=== Task prompt ===
Where the listing below has a line with "rounds once, to", write out exactly that line and every line after it, stopping after the line with "finite value. -/".

-=-=-

-- ==== Sys2Proof/Machine/Operands.lean ====
section
/-! DEFINITION. Which part of `ACC` each command reads as its operand (30_encoding.md R63), and the fields of a command
word as the unsigned integers they are (R62). -/

namespace Sys2Proof.Machine
namespace State

/-- The bool of WRBIT and SETEN: `ACC[0]`; the other bits are ignored (R63, D9). -/
def accBit (s : State) : BitVec 1 := s.acc.extractLsb' 0 1

/-- The byte of STB: `ACC[7:0]` (R63). -/
def accByte (s : State) : Byte := s.acc.extractLsb' 0 8

/-- The Sample16 of STH: `ACC[15:0]` (R63). -/
def accSample16 (s : State) : BitVec 16 := s.acc.extractLsb' 0 16

/-- The field value of WRFLD: WRFLD with width `W` uses bits `W-1` to 0 of it and ignores the others (R63, D11). -/
def accField (s : State) : Word32 := s.acc

/-- The integer operand of S12TOF and S16TOF: all of `ACC` as an unsigned integer (R63). -/
def accNat (s : State) : Nat := s.acc.toNat

/-- The float operand of FTOS12 and FTOS16: all of `ACC` as a binary32 pattern (R63). -/
def accFloat (s : State) : Word32 := s.acc

/-- The `ms` argument of TICK: all of `ACC`, read and ignored (R63, 44_control.md R153). -/
def accMs (s : State) : Word32 := s.acc

end State

/-- The `A` field as a buffer bit index or a byte address, 0 to 65535 (R62). -/
def addressOf (a : BitVec 16) : Nat := a.toNat

/-- The `W` field as a width, 0 to 255 (R62). -/
def widthOf (w : BitVec 8) : Nat := w.toNat

end Sys2Proof.Machine
end

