-- ==== Sys2Proof/Machine/Float.lean ====
section
/-! DEFINITION. The float arithmetic of the quantizer (42_quantizer.md R110, R111, R122), for a format with one sign bit
(the parameter `FP`, `Config.fp`, is binary32). A value is held as its pattern; every operation computes the exact result and rounds once, to
nearest with ties to even.

Exact arithmetic is on integers: every finite value of the format is a whole number of UNITS, a unit being the smallest
positive value (2^-149 for binary32), and an exact result is a quotient of two natural numbers of units. -/

namespace Sys2Proof.Machine

/-- What a pattern stands for (R122): a NaN, an infinity, or plus or minus a whole number of units. The two zeros are
distinct patterns of equal value. -/
inductive FloatVal where
  | nan
  | inf (neg : Bool)
  | finite (neg : Bool) (units : Nat)
deriving DecidableEq, Repr

/-- The signed number of units of a finite value. -/
def signedUnits (neg : Bool) (units : Nat) : Int := if neg then -(units : Int) else units

/-- A quotient rounded to the nearest integer, ties to even. -/
def roundHalfEven (num den : Nat) : Nat :=
  if den < 2 * (num % den) ∨ (2 * (num % den) = den ∧ num / den % 2 = 1) then num / den + 1 else num / den

end Sys2Proof.Machine

namespace Sys2Proof.FloatFormat
open Sys2Proof.Machine

/-- Bits of the magnitude: exponent and fraction. -/
def magBits (F : FloatFormat) : Nat := F.expBits + F.fracBits

/-- The exponent field of infinities and NaNs: all ones. -/
def expMax (F : FloatFormat) : Nat := 2 ^ F.expBits - 1

/-- The magnitude pattern of infinity. -/
def infMag (F : FloatFormat) : Nat := F.expMax * 2 ^ F.fracBits

/-- Units in 1.0, as a power of two: 149 for binary32. -/
def oneExp (F : FloatFormat) : Nat := 2 ^ (F.expBits - 1) - 2 + F.fracBits

/-- Units in 1.0. -/
def one (F : FloatFormat) : Nat := 2 ^ F.oneExp

/-- `f32(p)` (R122). For an exponent field `e` of 1 to `expMax - 1` the value is `2^(e-1)` times `2^fracBits + m` units,
for `e` = 0 it is `m` units. -/
def value (F : FloatFormat) (p : Word32) : FloatVal :=
  let neg := p.toNat / 2 ^ F.magBits % 2 == 1
  let e := p.toNat / 2 ^ F.fracBits % 2 ^ F.expBits
  let m := p.toNat % 2 ^ F.fracBits
  if e = F.expMax then (if m = 0 then .inf neg else .nan)
  else if e = 0 then .finite neg m
  else .finite neg ((2 ^ F.fracBits + m) * 2 ^ (e - 1))

/-- The pattern with the given sign and magnitude. -/
def pattern (F : FloatFormat) (neg : Bool) (mag : Nat) : Word32 :=
  BitVec.ofNat 32 ((if neg then 2 ^ F.magBits else 0) + mag)

/-- How many low bits of `num / den` units the format cannot hold: the exponent, in units, of the last place of the
result. -/
def lastPlace (F : FloatFormat) (num den : Nat) : Nat := Nat.log2 (num / den) - F.fracBits

/-- Rounding the magnitude `num / den` units (`den` positive) to the format, to nearest, ties to even (R122): the
magnitude pattern, at most that of infinity. A significand of `q` in the last place `2^k` has the magnitude pattern
`k * 2^fracBits + q`: this is `q` itself for a subnormal, and a significand rounded up to the next power of two carries
into the exponent. -/
def roundMag (F : FloatFormat) (num den : Nat) : Nat :=
  let k := F.lastPlace num den
  min (k * 2 ^ F.fracBits + roundHalfEven num (den * 2 ^ k)) F.infMag

/-- The pattern nearest to plus or minus `num / den` units (R122). -/
def round (F : FloatFormat) (neg : Bool) (num den : Nat) : Word32 := F.pattern neg (F.roundMag num den)

/-- The pattern of a signed whole number of units, `zeroNeg` being the sign of a zero. -/
def roundInt (F : FloatFormat) (zeroNeg : Bool) (z : Int) : Word32 :=
  F.round (if z = 0 then zeroNeg else decide (z < 0)) z.natAbs 1

/-- `a +. b` (R110). An exactly zero sum of finite values is +0.0, unless both are -0.0 (R122; log 9). -/
def add (F : FloatFormat) (a b : Word32) : Word32 :=
  match F.value a, F.value b with
  | .finite n m, .finite n' m' => F.roundInt (n && n') (signedUnits n m + signedUnits n' m')
  | .inf n, .finite _ _ => F.pattern n F.infMag
  | .finite _ _, .inf n => F.pattern n F.infMag
  | .inf n, .inf n' => if n = n' then F.pattern n F.infMag else Config.nanPattern
  | .nan, _ => Config.nanPattern
  | _, .nan => Config.nanPattern

/-- The pattern with its sign changed. -/
def negate (F : FloatFormat) (a : Word32) : Word32 := a ^^^ BitVec.ofNat 32 (2 ^ F.magBits)

/-- `a -. b` (R110): the sum with the sign of `b` changed. -/
def sub (F : FloatFormat) (a b : Word32) : Word32 := F.add a (F.negate b)

/-- `a *. b` (R110). -/
def mul (F : FloatFormat) (a b : Word32) : Word32 :=
  match F.value a, F.value b with
  | .finite n m, .finite n' m' => F.round (n ^^ n') (m * m') F.one
  | .inf n, .finite n' m' => if m' = 0 then Config.nanPattern else F.pattern (n ^^ n') F.infMag
  | .finite n m, .inf n' => if m = 0 then Config.nanPattern else F.pattern (n ^^ n') F.infMag
  | .inf n, .inf n' => F.pattern (n ^^ n') F.infMag
  | .nan, _ => Config.nanPattern
  | _, .nan => Config.nanPattern

/-- `a /. b` (R110). No command divides by zero (R122); the IEEE result stands here (log 9). -/
def div (F : FloatFormat) (a b : Word32) : Word32 :=
  match F.value a, F.value b with
  | .finite n m, .finite n' m' =>
    if m' = 0 then (if m = 0 then Config.nanPattern else F.pattern (n ^^ n') F.infMag)
    else F.round (n ^^ n') (m * F.one) m'
  | .inf n, .finite n' _ => F.pattern (n ^^ n') F.infMag
  | .finite n _, .inf n' => F.pattern (n ^^ n') 0
  | .inf _, .inf _ => Config.nanPattern
  | .nan, _ => Config.nanPattern
  | _, .nan => Config.nanPattern

/-- `u2f(n)` (00_scope.md R7): the float value of the unsigned integer `n`. -/
def ofNat (F : FloatFormat) (n : Nat) : Word32 := F.round false (n * F.one) 1

/-- The float nearest to `num / den`. -/
def ofRatio (F : FloatFormat) (neg : Bool) (num den : Nat) : Word32 := F.round neg (num * F.one) den

/-- `trunc` of a finite value (R7, R111): the fraction is discarded, rounding toward zero. -/
def truncate (F : FloatFormat) (neg : Bool) (units : Nat) : Int := signedUnits neg (units / F.one)

end Sys2Proof.FloatFormat
end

-=-=-

=== Problem solution ===
(the parameter `FP`, `Config.fp`, is binary32). A value is held as its pattern; every operation computes the exact result and rounds once, to
nearest with ties to even.

Exact arithmetic is on integers: every finite value of the format is a whole number of UNITS, a unit being the smallest
positive value (2^-149 for binary32), and an exact result is a quotient of two natural numbers of units. -/

namespace Sys2Proof.Machine

/-- What a pattern stands for (R122): a NaN, an infinity, or plus or minus a whole number of units. The two zeros are
distinct patterns of equal value. -/
inductive FloatVal where
  | nan
  | inf (neg : Bool)
  | finite (neg : Bool) (units : Nat)
deriving DecidableEq, Repr

/-- The signed number of units of a finite value. -/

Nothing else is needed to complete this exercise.